Chatha Foods - A proxy play for QSR

About Chatha Foods Limited

(Ref:chittorgarh.com)
Incorporated in 1997, Chatha Foods Limited (CFL) is a frozen food processor. The company offers frozen food products to top QSRs (Quick Serving Restaurants), CDRs (Casual Dining Restaurants), and other players in the HoReCa (Hotel-Restaurant-Catering) segment. Chatha Foods’ product portfolio includes Chicken Appetizers, Meat Patties, Chicken Sausages, Sliced Meat, Toppings & Fillers and more. The company produces more than 70 meat products.

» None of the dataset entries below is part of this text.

-- ==== Sys2Proof/Machine/FleetState.lean ====
section
/-! DEFINITION. What a fence, its undoing and an adoption do to a device (R405-R414). -/

namespace Sys2Proof.Machine

open Sys2Proof

/-! ### Routing of fenced devices (R407, R410) -/

/-- The stand-in of a fenced device as this device routes to it: from the cell's list inside the cell; elsewhere the next routable
device, in order, of the sixteen FDNs that its cell takes (PRESUMED from the example of 18, log 14). -/
def standInFor (s : State) (d : BitVec 16) : Option (BitVec 16) :=
  if (cellAll s).any (·.2 == d) then standInOf s d
  else
    ((List.range 15).map fun i => BitVec.ofNat 16 (d.toNat / 16 * 16 + (d.toNat + i + 1) % 16)).find? fun f =>
      !s.flt.fenced.contains f && decide (routeEnt s f % 2 = 1)

/-- Each fenced FDN is routed to the adopting spare, or else to its stand-in. -/
def reroute (s : State) : State :=
  let to_ (d : BitVec 16) : Option (Nat × Nat) :=
    match s.flt.adoptions.find? (·.1 == d) with
    | some a => some (d.toNat, a.2.toNat)
    | none => (standInFor s d).map fun f => (d.toNat, f.toNat)
  s.modFab fun b => { b with redirect := s.flt.fenced.filterMap to_ }

/-! ### The control mirror (R409) -/

/-- The whole control state goes to the control mirror, and its confirmation releases everything held; with no live member nothing is
held. -/
def resendCtl (s : State) : State :=
  match ctlMirrorOf s with
  | some m => emit (.ctlMirror m (.whole (ctlState s))) s
  | none => s.modFlt fun f => { f with ctlWait := [] }

/-- What the control mirror's confirmations hold goes on: an extent command, a handoff step, a job's commit. -/
def ctlGo (s : State) : State :=
  let s := handGo (extGo s)
  let js := (s.nmc.jobs.filter fun j => j.2.phase == .committing).map (·.1)
  pump (js.foldl (fun s k => commitTry (Fin.ofNat 16 (k / 8)) (Fin.ofNat 8 k) s) s)

def ctlKept (s : State) (home : BitVec 16) : CtlState :=
  (s.flt.kept.find? (·.subject == home)).getD { subject := home }

def keepCtl (c : CtlState) (s : State) : State :=
  s.modFlt fun f => { f with kept := (f.kept.filter (·.subject != c.subject)) ++ [c] }

/-- The control mirror keeps a record, or a whole control state, with the wrapped keys in it, and confirms (R409). -/
def takeCtl (home : BitVec 16) (r : CtlRec) (s : State) : State :=
  if s.sys.phase = .powerFail ∨ s.sys.phase = .flushed then s
  else
    match r with
    | .record rc =>
      let o := offOf rc.gsa
      let s := match rc.body with
        | .key k => s.modFlash fun f => { f with wrapped := Tab.put 0 (home.toNat * 262144 + extOf o) k f.wrapped }
        | _ => s
      emit (.ctlConfirm home (.record rc.jsn)) (keepCtl (applyCtl (extOf o) (granKey o) rc (ctlKept s home)) s)
    | .whole c =>
      let s := c.keys.foldl (fun s k => s.modFlash fun f => { f with wrapped := Tab.put 0 (home.toNat * 262144 + k.1) k.2 f.wrapped }) s
      emit (.ctlConfirm home .whole) (keepCtl { c with subject := home } s)

/-- A confirmation of the control mirror, or of a holder that has destroyed a key (R33, R409). -/
def takeCtlConfirm (mirror : BitVec 16) (k : CtlConfirm) (s : State) : State :=
  ctlGo (match k with
    | .record jsn => s.modFlt fun f => { f with ctlWait := f.ctlWait.filter (· != jsn) }
    | .whole => s.modFlt fun f => { f with ctlWait := [] }
    | .keyGone e => s.modExt fun x => { x with
        run := x.run.map fun r => if r.ext = e.toNat then { r with keyHolders := r.keyHolders.filter (· != mirror) } else r })

/-! ### Buddies that go and come back (R75, R414) -/

/-- Extents of this home whose buddy is a device. -/
def pairedWith (s : State) (d : BitVec 16) : List (Nat × ExtDesc) :=
  s.ext.table.filter fun e => decide (e.1 < 2 ^ 18) && e.2.state != .free && e.2.buddyValid && e.2.buddy == d

/-- The buddy is fenced: what waited for its confirmation is acknowledged at the local slot, and PAIR_LOST is posted (R75, R77). -/
def buddyGone (d : BitVec 16) (s : State) : State :=
  let us := s.jrn.unconf.filter (·.buddy == d)
  let s := s.modJrn fun j => { j with unconf := j.unconf.filter (·.buddy != d) }
  let s := us.foldl (fun s u => confirmed u.jsn s) s
  let s := (s.tier.wbs.filter (·.buddy == some d)).foldl (fun s w => wbBuddyDone w.mu false s) s
  let s := fetchLost d s
  if (pairedWith s d).any (fun e => e.2.durability == .paired) && !s.jrn.pairLost.contains d then
    postDev 0x1A (d.setWidth 64) (s.modJrn fun j => { j with pairLost := j.pairLost ++ [d] })
  else s

/-- Records of this home, not yet released, that a buddy is to hold: those mirrored to it and those written without it. -/
def unreleased (s : State) (d : BitVec 16) : List JRec :=
  let exts := ((pairedWith s d).filter fun e => e.2.durability == .paired).map (·.1)
  let base := Nat.max s.jrn.foldedTo (Tab.get 0 s.jrn.released d.toNat)
  let mine (r : JRec) : Bool :=
    !r.mirrored && decide (fdnOf r.gsa = servedFdn s) && exts.contains (extNo r.gsa) && decide (base < r.jsn) &&
      (match r.body with | .pad | .mirrorRelease _ _ => false | _ => true)
  let l := (s.jrn.live.map (·.2)).filter mine ++ ((s.jrn.ring.filter fun x => x.home == ownFdn s).map (·.rc)).filter mine
  let old := (s.jrn.mirrored.filter (·.1 == d)).map (·.2)
  old ++ l.filter fun r => !old.any (·.jsn == r.jsn)

/-- The buddy's FDN is served again (R75, R414): keys, unreleased records, and flash copies held at the home only are sent again, and PAIR_LOST
is over. -/
def buddyBack (d : BitVec 16) (s : State) : State :=
  let es := pairedWith s d
  if es.isEmpty then s
  else
    let keys := es.filterMap fun e => let k := Tab.get 0 s.flash.keys e.1; if k = 0 then none else some (Out.key d e.1 k)
    let rs := unreleased s d
    let s := emitAll (rs.map fun r => .mirror d (sealRec { r with mirrored := true })) (emitAll keys s)
    let s := s.modJrn fun j => { j with
      mirrored := (j.mirrored.filter (·.1 != d)) ++ rs.map fun r => (d, r)
      unconf := (j.unconf.filter (·.buddy != d)) ++ rs.map fun r => { jsn := r.jsn, buddy := d, resendAt := now s + deadlineNs s } }
    let exts := (es.filter fun e => e.2.redundancy == .paired).map (·.1)
    let mus := s.flash.homeOnly.filter fun m => exts.contains (m / 16384)
    let s := endPairLost d s
    mus.foldl (fun s m => emit (.unit d m none (cipherOf s m false (readBytes s.flash.data (m * 65536) 65536))) (trackUnit d m s)) s

/-! ### Fostering (R411) -/

/-- Extents of a home for which this device holds what it needs to foster them. -/
def fosterExts (s : State) (d : BitVec 16) : List Nat :=
  (s.ext.table.filter fun e => decide (e.1 / 2 ^ 18 = d.toNat + 1) && e.2.state != .free).map fun e => e.1 % 2 ^ 18

def beginFoster (d : BitVec 16) (s : State) : State :=
  s.modFlt fun f => { f with
    fosters := (f.fosters.filter (·.home != d)) ++ (fosterExts s d).map fun e => { home := d, ext := e } }

/-- The flash copies that this device holds of an extent's units become the extent's flash (R77). -/
def installCopies (d : BitVec 16) (ext : Nat) (s : State) : State :=
  let base := (d.toNat + 1) * 2 ^ 18 * 16384
  (s.flash.held.filter fun h => h.isCopy && h.home == d && decide (h.mu / 16384 = ext)).foldl (fun s h =>
    let mu := base + h.mu
    s.modFlash fun f => { f with
      map := Tab.put {} mu { mapped := true } f.map
      data := writeCells (clearSpan f.data (mu * 65536) (mu * 65536 + 65536)) ((cipherOf s mu true h.data).mapIdx fun i b => (mu * 65536 + i, b)) }) s

/-- FOSTER_INSTALL_DONE (R411): the home's unreleased mirrored records of one extent are installed in jsn order, and the extent is
served. -/
def fosterReady (d : BitVec 16) (ext : Nat) (s : State) : State :=
  match s.flt.fosters.find? (fun x => x.home == d && x.ext == ext) with
  | none => s
  | some x =>
    if x.installed then s
    else
      let e := (d.toNat + 1) * 2 ^ 18 + ext
      let key := Tab.get 0 s.flash.wrapped (d.toNat * 262144 + ext)
      let s := installCopies d ext (s.modFlash fun f => { f with keys := Tab.put 0 e key f.keys })
      let rs := (s.jrn.mirrors.filter fun m => m.home == d).map (·.rc)
      let s := ((replayable (byJsn rs)).filter fun r => extNo r.gsa == ext).foldl (fun s r => installRec r s) s
      pump (s.modFlt fun f => { f with fosters := f.fosters.map fun y => if y == x then { y with installed := true } else y })

/-! ### Adoption, as the stand-in sees it (R412-R414) -/

/-- FDNs in rising order. -/
def byFdn (l : List (BitVec 16)) : List (BitVec 16) :=
  l.foldl (fun acc r => (acc.takeWhile fun x => decide (x < r)) ++ r :: (acc.dropWhile fun x => decide (x < r))) []

/-- The candidates of Table 18-6. Of the spare racks (DEDUCED), a device knows the peer of its link 23 (log 15). -/
def candidates (s : State) (d : BitVec 16) : List (BitVec 16) :=
  let mode := fld (regGet s (Off.flt + 0x20)) 1 0
  let slots := regGet s (Off.flt + 0x28)
  let core := byFdn (((cellAll s).filter fun p => bitOf slots p.1 && p.2 != d && p.2 != servedFdn s && !s.flt.fenced.contains p.2).map (·.2))
  let l := fabAt s 23
  let rack := if l.state = .active ∧ !s.flt.fenced.contains l.peer then [l.peer] else []
  match mode with | 0 => core | 1 => rack | 2 => core ++ rack.filter (!core.contains ·) | _ => []

def modStandIn (d : BitVec 16) (f : StandIn → StandIn) (s : State) : State :=
  s.modFlt fun t => { t with standIn := t.standIn.map fun x => if x.subject = d then f x else x }

/-- Ask the next candidate; with none left, raise the record and ask again in 1 s. -/
def askNext (d : BitVec 16) (s : State) : State :=
  match s.flt.standIn.find? (·.subject == d) with
  | none => s
  | some x =>
    match x.candidates with
    | c :: r => tell 0x08 c d false [] (modStandIn d (fun x => { x with candidates := r, asked := some c, askedAt := now s }) s)
    | [] => fleetRec 0x06 2 d (modStandIn d (fun x => { x with asked := none, askedAt := now s }) s)

/-- Adoption starts (R413). -/
def startAdoption (d : BitVec 16) (s : State) : State :=
  match s.flt.standIn.find? (·.subject == d) with
  | none => s
  | some x =>
    if x.started || x.asked.isSome then s else askNext d (modStandIn d (fun x => { x with candidates := candidates s d }) s)

/-! ### The fence (Table 18-4) -/

/-- Copies owned by a fenced device end at this counter's home, but for one whose offer is still open (R102). -/
def ownerGone (d : BitVec 16) (s : State) : State :=
  let waiting (g : Registration) : Bool := s.flt.handoffs.any fun h => !h.mine && h.e.phase == .offered && h.hand.copy == some g.req
  (s.home.regsCtr.filter fun g => g.owner == d && !waiting g).foldl (fun s g => endReg g s) s

/-- Owner records held through a fenced device are deposed as under take (R162, R499). -/
def deposeFrom (d : BitVec 16) (s : State) : State :=
  let out (o : Owner) : Owner :=
    if o.held && o.ownerFdn == d then { o with held := false, prevValid := true, prevIid := o.ownerIid } else o
  let held := s.ext.owners.filter fun o => o.2.held && o.2.ownerFdn == d
  let soon := s.own.filter fun c => c.new.held && c.new.ownerFdn == d
  let s := held.foldl (fun s o => setOwner o.1 (out o.2) s) (s.modOwn fun l => l.map fun c => { c with new := out c.new })
  let s := ((held.map (·.1)) ++ soon.map (·.key)).dedup.foldl (fun s k =>
    let last := match s.own.find? (·.key == k) with | some c => c.new | none => ownerOf s k
    journalCtl (publishRec s k last) (some (k / 512)) false s) s
  held.foldl (fun s o => recallHolder o.1 o.2.ownerIid s) s

/-- Agent slots whose node is fenced enter the lost-agent procedure (R141). -/
def agentsGone (d : BitVec 16) (s : State) : State :=
  (List.finRange 64).foldl (fun (s : State) (n : Fin 64) =>
    let w := agentW s n
    if agentValid s n && !agentLost s n && decide (fld w 61 60 = 0) && decide (fld w 31 16 = d.toNat) then startSweep n s else s) s

/-- Handoffs with a fenced peer (R417): a transplant not yet received is reclaimed; an offer of the fenced device that this one never
recorded is over. -/
def peerGone (d : BitVec 16) (s : State) : State :=
  let l := s.flt.handoffs.filter fun h => h.mine && h.e.phase == .offered && h.e.toFdn == d && h.e.kind == .transplant
  l.foldl (fun s h => reclaimHand h s) s

/-- Containment and return (R396, R413): at once for QUORUM and OPERATOR, after FLT_RETURN_WAIT for DEPART and SELF. -/
def fenceFollow (d : BitVec 16) (reason : BitVec 8) (s : State) : State :=
  if reason = 1 ∨ reason = 4 then startContainment d (startAdoption d s)
  else s.modFlt fun f => { f with
    waits := f.waits ++ [{ subject := d, due := now s + 1000000 * (regGet s (Off.flt + 0x30)).toNat }] }

/-- A device applies a fence of another (R407, Table 18-4); it applies once. -/
def applyFence (d : BitVec 16) (reason : BitVec 8) (s : State) : State :=
  if s.flt.fenced.contains d && !(s.flt.adoptions.any (·.1 == d)) then s
  else
    let mirror := ctlMirrorOf s
    let stand := decide (standInOf s d = some (servedFdn s))
    let s := reroute (s.modFlt fun f => { f with
      fenced := f.fenced.filter (· != d) ++ [d]
      adoptions := f.adoptions.filter (·.1 != d)
      votes := f.votes.filter (·.1 != d)
      holds := f.holds.filter (·.1 != d)
      containedFor := f.containedFor.filter (· != d)
      standIn := if stand then (f.standIn.filter (·.subject != d)) ++ [{ subject := d, reason := reason }] else f.standIn })
    let s := (s.home.tracker.filter (·.home == d)).foldl (fun s t => trackEnd .deviceLost t s) s
    let s := peerGone d (ownerGone d s)
    let s := deposeFrom d (agentsGone d s)
    let s := beginFoster d (buddyGone d s)
    let s := s.modExt fun x => { x with run := x.run.map fun r => { r with keyHolders := r.keyHolders.filter (· != d) } }
    let s := if mirror = some d then resendCtl s else s
    let s := fenceFollow d reason s
    fabPump (ctlGo (postDev 0x31 (put 48 d.toNat ||| put 0 s.flt.epoch) s))

/-- Issue a fence (R404, R408): the epoch advances by one and every device is told. -/
def issueFence (d : BitVec 16) (reason : BitVec 8) (drill : Bool) (s : State) : State :=
  if s.flt.fenced.contains d && !(s.flt.adoptions.any (·.1 == d)) then s
  else
    let ep := s.flt.epoch + 1
    let s := flood 0x04 d ep drill [reason.setWidth 64] (s.modFlt fun f => { f with epoch := ep })
    if d = servedFdn s then selfFence s else applyFence d reason s

/-- A fence is undone (R406, R414): the fosters hand the extents back, and homes whose buddy returns take it up again. -/
def applyUnfence (d : BitVec 16) (s : State) : State :=
  if !s.flt.fenced.contains d then s
  else
    let s := reroute (s.modFlt fun f => { f with
      fenced := f.fenced.filter (· != d)
      standIn := f.standIn.filter (·.subject != d)
      waits := f.waits.filter (·.subject != d) })
    let s := buddyBack d s
    let s := (s.flt.fosters.filter (·.home == d)).foldl (fun s x => offerFoster x s) s
    fabPump (pump s)

/-- A spare has adopted a fenced FDN (R413, R414). -/
def applyAdopt (d spareFdn : BitVec 16) (s : State) : State :=
  let s := reroute (s.modFlt fun f => { f with
    adoptions := (f.adoptions.filter (·.1 != d)) ++ [(d, spareFdn)]
    standIn := f.standIn.filter (·.subject != d)
    waits := f.waits.filter (·.subject != d) })
  let s := buddyBack d s
  let s := (s.flt.fosters.filter (·.home == d)).foldl (fun s x => offerFoster x s) s
  fabPump (pump s)

end Sys2Proof.Machine
end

The company sells products under the brand Chatha Foods and distributes through the network of 29 distributors covering 32 cities across India and catering to the needs of 126 mid-segment & standalone small QSR brands.

Chatha Foods Limited has a Manufacturing Facility, located in District Mohali, with a production capacity of approximately 7,839 MT for all the frozen food products.

The company is serving top QSRs, CDRs and other players in the Hotel-Restaurant-Catering segment like Domino’s & Subway’s India franchise, Café Coffee Day, Wok Express, etc.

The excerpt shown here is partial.